Los hechos dicen que poco tiempo después de que el sitiara a Montevideo, las
tropas de Rondeau lo acompañaron. ¡Pero, finalmente, al cabo de tantas fatigas,
las familias y las tropas orientales se sumaron al sitio!-exclamé, con un poco
de frivolidad, por decir algo. En la medida que íbamos hablando sentía que
crecía en mi ser una profunda pena. Había algo que quería y no quería escuchar.

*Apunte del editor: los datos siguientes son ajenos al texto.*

/-! ## One update for both cases of an effect -/

/-- TAKE_T in one update: an empty mailbox is rewritten with its own flag. -/
theorem takeTiming_eq (s : State) : takeTiming s = { s with
    tReady := false, res := if s.tReady = true then .timing true s.tCount s.tEdges else .timing false 0 0 } := by
  by_cases hfull : s.tReady = true
  · rw [takeTiming_full hfull, if_pos hfull]
  · have hkeep : s = { s with tReady := false } := by rw [← Bool.eq_false_of_not_eq_true hfull]
    rw [takeTiming_empty hfull, if_neg hfull]
    exact congrArg (deliver (.timing false 0 0)) hkeep

/-- TAKE_F in one update: an empty mailbox is rewritten with its own flag. -/
theorem takeFrequency_eq (s : State) : takeFrequency s = { s with
    fReady := false, res := if s.fReady = true then .frequency true s.fCount else .frequency false 0 } := by
  by_cases hfull : s.fReady = true
  · rw [takeFrequency_full hfull, if_pos hfull]
  · have hkeep : s = { s with fReady := false } := by rw [← Bool.eq_false_of_not_eq_true hfull]
    rw [takeFrequency_empty hfull, if_neg hfull]
    exact congrArg (deliver (.frequency false 0)) hkeep

/-- TSMOOTH writes the timing smoother and the result alone (R148). -/
theorem returnMaximum_pushTiming_eq (x : Nat) (s : State) : returnMaximum (pushTiming x s) = { s with
    ringT := (pushTiming x s).ringT, idxT := (pushTiming x s).idxT, accT := (pushTiming x s).accT
    cntT := (pushTiming x s).cntT, tmax := (pushTiming x s).tmax
    res := (returnMaximum (pushTiming x s)).res } :=
  returnMaximum_pushTiming_congr rfl rfl rfl rfl rfl rfl

/-- FSMOOTH writes the frequency smoother and the result alone (R148). -/
theorem returnMean_pushFrequency_eq (x : Nat) (s : State) : returnMean (pushFrequency x s) = { s with
    ringF := (pushFrequency x s).ringF, idxF := (pushFrequency x s).idxF, accF := (pushFrequency x s).accF
    cntF := (pushFrequency x s).cntF, fsum := (pushFrequency x s).fsum
    res := (returnMean (pushFrequency x s)).res } :=
  returnMean_pushFrequency_congr rfl rfl rfl rfl rfl rfl

theorem decayTick_eq (g : Bool) (s : State) : (if decayCounts s g = true then countDecay s else s) = { s with
    dtCount := if decayCounts s g = true then (s.dtCount + 1) % 2 ^ s.params.dw else s.dtCount } := by
  split <;> rfl

/-! ## What a DISPATCH can do -/

/-- A DISPATCH without a request changes nothing; with one it runs one entry of the controller, the edge service, an
outside service, or the fatal fallback (R187 to R189). -/
theorem exec_dispatch_cases (h : exec .dispatch s = .next t) : s.halted = false ∧ (
    t = s ∨
    (s.phase = .pause ∧ t = pulseActiveEntry (acknowledge .coil s)) ∨
    (s.phase = .pulse ∧ t = pulseInactiveEntry (acknowledge .coil s)) ∨
    (chk s .comp = true ∧ t = edgeService (acknowledge .comp s)) ∨
    (∃ src, t = acknowledge src s) ∨
    t = raiseFatalUnhandledInterrupt s) := by
  obtain ⟨hrun, rfl⟩ := exec_dispatch_next.mp h
  refine ⟨hrun, ?_⟩
  split
  case isFalse => exact .inl rfl
  obtain ⟨-, hr⟩ | ⟨-, hcomp, hr⟩ | ⟨src, -, -, -, hr⟩ | ⟨-, hr⟩ := interruptRoutine_cases s
  · cases hphase : s.phase with
    | pause => exact .inr (.inl ⟨rfl, hr.trans (coilService_pause hphase)⟩)
    | pulse => exact .inr (.inr (.inl ⟨rfl, hr.trans (coilService_pulse hphase)⟩))
  · exact .inr (.inr (.inr (.inl ⟨hcomp, hr⟩)))
  · exact .inr (.inr (.inr (.inr (.inl ⟨src, hr⟩))))
  · exact .inr (.inr (.inr (.inr (.inr hr))))

/-- The edge service counts one edge; beside that it writes the timer, the frequency mailbox and the enable (R121 to
R124). -/
theorem edgeService_writes (s : State) : edgeService s = { s with
    pcnt := incrementedCount s, cie := (edgeService s).cie
    dtCount := (edgeService s).dtCount, dtOn := (edgeService s).dtOn, dtGate := (edgeService s).dtGate
    dtPresc := (edgeService s).dtPresc
    fReady := (edgeService s).fReady, fCount := (edgeService s).fCount } := by
  obtain ⟨-, h⟩ | ⟨-, -, h⟩ | ⟨-, -, h⟩ := edgeService_cases s
  · rw [h]; rfl
  · rw [h, captureFrequency_eq]
  · rw [h]

@[simp] theorem edgeService_pcnt (s : State) : (edgeService s).pcnt = incrementedCount s := by
  rw [edgeService_writes]
@[simp] theorem edgeService_tReady (s : State) : (edgeService s).tReady = s.tReady := by
  rw [edgeService_writes]
@[simp] theorem edgeService_tCount (s : State) : (edgeService s).tCount = s.tCount := by
  rw [edgeService_writes]
@[simp] theorem edgeService_tEdges (s : State) : (edgeService s).tEdges = s.tEdges := by
  rw [edgeService_writes]
@[simp] theorem edgeService_pend (s : State) : (edgeService s).pend = s.pend := by
  rw [edgeService_writes]
@[simp] theorem edgeService_params (s : State) : (edgeService s).params = s.params := by
  rw [edgeService_writes]

/-- The edge service leaves the frequency mailbox, or captures the count into it when it is empty (R124). -/
theorem edgeService_frequencyMailbox (s : State) :
    ((edgeService s).fReady = s.fReady ∧ (edgeService s).fCount = s.fCount) ∨
    ((edgeService s).fReady = true ∧ (edgeService s).fCount = if s.fReady = true then s.fCount else s.dtCount) := by
  obtain ⟨-, h⟩ | ⟨-, -, h⟩ | ⟨-, -, h⟩ := edgeService_cases s
  · exact .inl (by simp [h])
  · exact .inr (by simp [h])
  · exact .inl (by simp [h])

/-- A service leaves every pending flag: only the routine clears one (R188). -/
theorem service_pend (src : Source) (s : State) : (service src s).pend = s.pend := by
  cases src with
  | coil => cases hphase : s.phase <;> simp [service, coilService, hphase]
  | comp => exact edgeService_pend s
  | audio | millis | serTx | serRx | unknown => rfl

theorem service_params (src : Source) (s : State) : (service src s).params = s.params := by
  cases src with
  | coil => cases hphase : s.phase <;> simp [service, coilService, hphase]
  | comp => exact edgeService_params s
  | audio | millis | serTx | serRx | unknown => rfl

/-! ## What no event reads or writes -/

/-- `s` with the elements that no event but RESET reads or writes taken from `u`: the reference, both smoothers, and the
model's result channel, stream and draw counter. -/
def withHostElements (u s : State) : State := { s with
  cmpref := u.cmpref
  ringT := u.ringT, idxT := u.idxT, accT := u.accT, cntT := u.cntT, tmax := u.tmax
  ringF := u.ringF, idxF := u.idxF, accF := u.accF, cntF := u.cntF, fsum := u.fsum
  res := u.res, ops := u.ops, draws := u.draws }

Ahora pienso que Tomasa captó mi estado de ánimo y por eso se limitó a
puntualizar que las tropas orientales llegaron a Montevideo, prácticamente a
los dos años exactos del inicio del levantamiento de Asencio. Nos envolvía el
calor de hogar, pero ya no soportaba la desazón que me embargaba y para escapar
de ella le pedí que me describiera todo cuanto pudiera de aquel momento
triunfal, pero me dijo que había pasado tiempo, que apenas le llegaban esbozos
de lo ocurrido, que lo que más le había quedado era la enorme alegría de todos,
de soldados, de ancianos, de mujeres, de niños. Según me contó, textualmente,
era como si se hubiera adelantado el carnaval, todo era música, cánticos,
salvas, llantos y juramentos. Y lo justificó diciendo que los orientales habían
partido "redotados", con rumbo incierto y que habían soportado toda
clase de desdichas, que habían perdido familiares y amigos, pero que en aquel
momento se sintieron triunfadores. Yo la
escuchaba desde mi lejanía, ahora soy consciente de lo me estaba molestando y
que Tomasa me ayudó a afrontar, ahora entiendo lo que mi interior estaba
eludiendo preguntar, pero en aquel momento, contradictoriamente lancé, que
imaginaba que ella estaría exultante... Tomasa, que desde hacía rato me venía
estudiando, respondió que sí, que en parte estaba contenta, feliz, pero de
pronto hizo silencio, limpió calmadamente las migas de la mesa y me dijo que
por otra parte no olvidara que durante el regreso a la Banda Oriental había
visitado Mercedes, para saber cómo estábamos, que nos había encontrado bien y
eso la puso contenta, pero que también se había enterado de la muerte, a manos
de las Partidas Tranquilizadoras, de muchos que había querido... Y luego de
unos segundos agregó lo que yo me ocultaba: "Entre ellos de tu
padre...". Dicho esto se paró y mirando hacia arriba, como si estuviera
orando, movió los hombros y cantó unas estrofas de una canción, supongo que
para romper con el momento dramático por el que pasábamos. Por eso, como decía
al principio, gracias a ella aprendí que en la vida nadie puede huir de sí
mismo, que no siempre hay absolutos. Y sobre todo que la alegría puede
exorcizar al dolor.
***
15 DE OCTUBRE DE 1851. Mucho
nos acercó a Tomasa y a mí el último encuentro y eso me facilitó poder llegar
hasta sus más íntimos sentimientos. Desde que iniciaron nuestras charlas, pude
constatar que los vecinos con que se cruzaba, nunca dejaban de saludarla y que
siempre, sin variar, ella les devolvía el saludo haciendo referencia a algo
personal, así fueran sus hijos, algún otro integrante de su familia, algún
enfermo, o el estado de su cosecha. Está claro que es un pilar para todos los
pobladores de Camba Cuá, quienes a ella recurren cuando precisan un apoyo
afectuoso, que los atienda con sus plantas medicinales, o con algún consejo
sentimental. Esta vez no fue diferente y cuando llegó hasta ella una joven
vecina a la que se le notaba que no estaba en sus cabales por una infección, le dispuso un
tiempo, desde donde estaba alcancé a escuchar cuando le decía mientras la
curaba… “Tate quieta,… no llore, ejate lavá“.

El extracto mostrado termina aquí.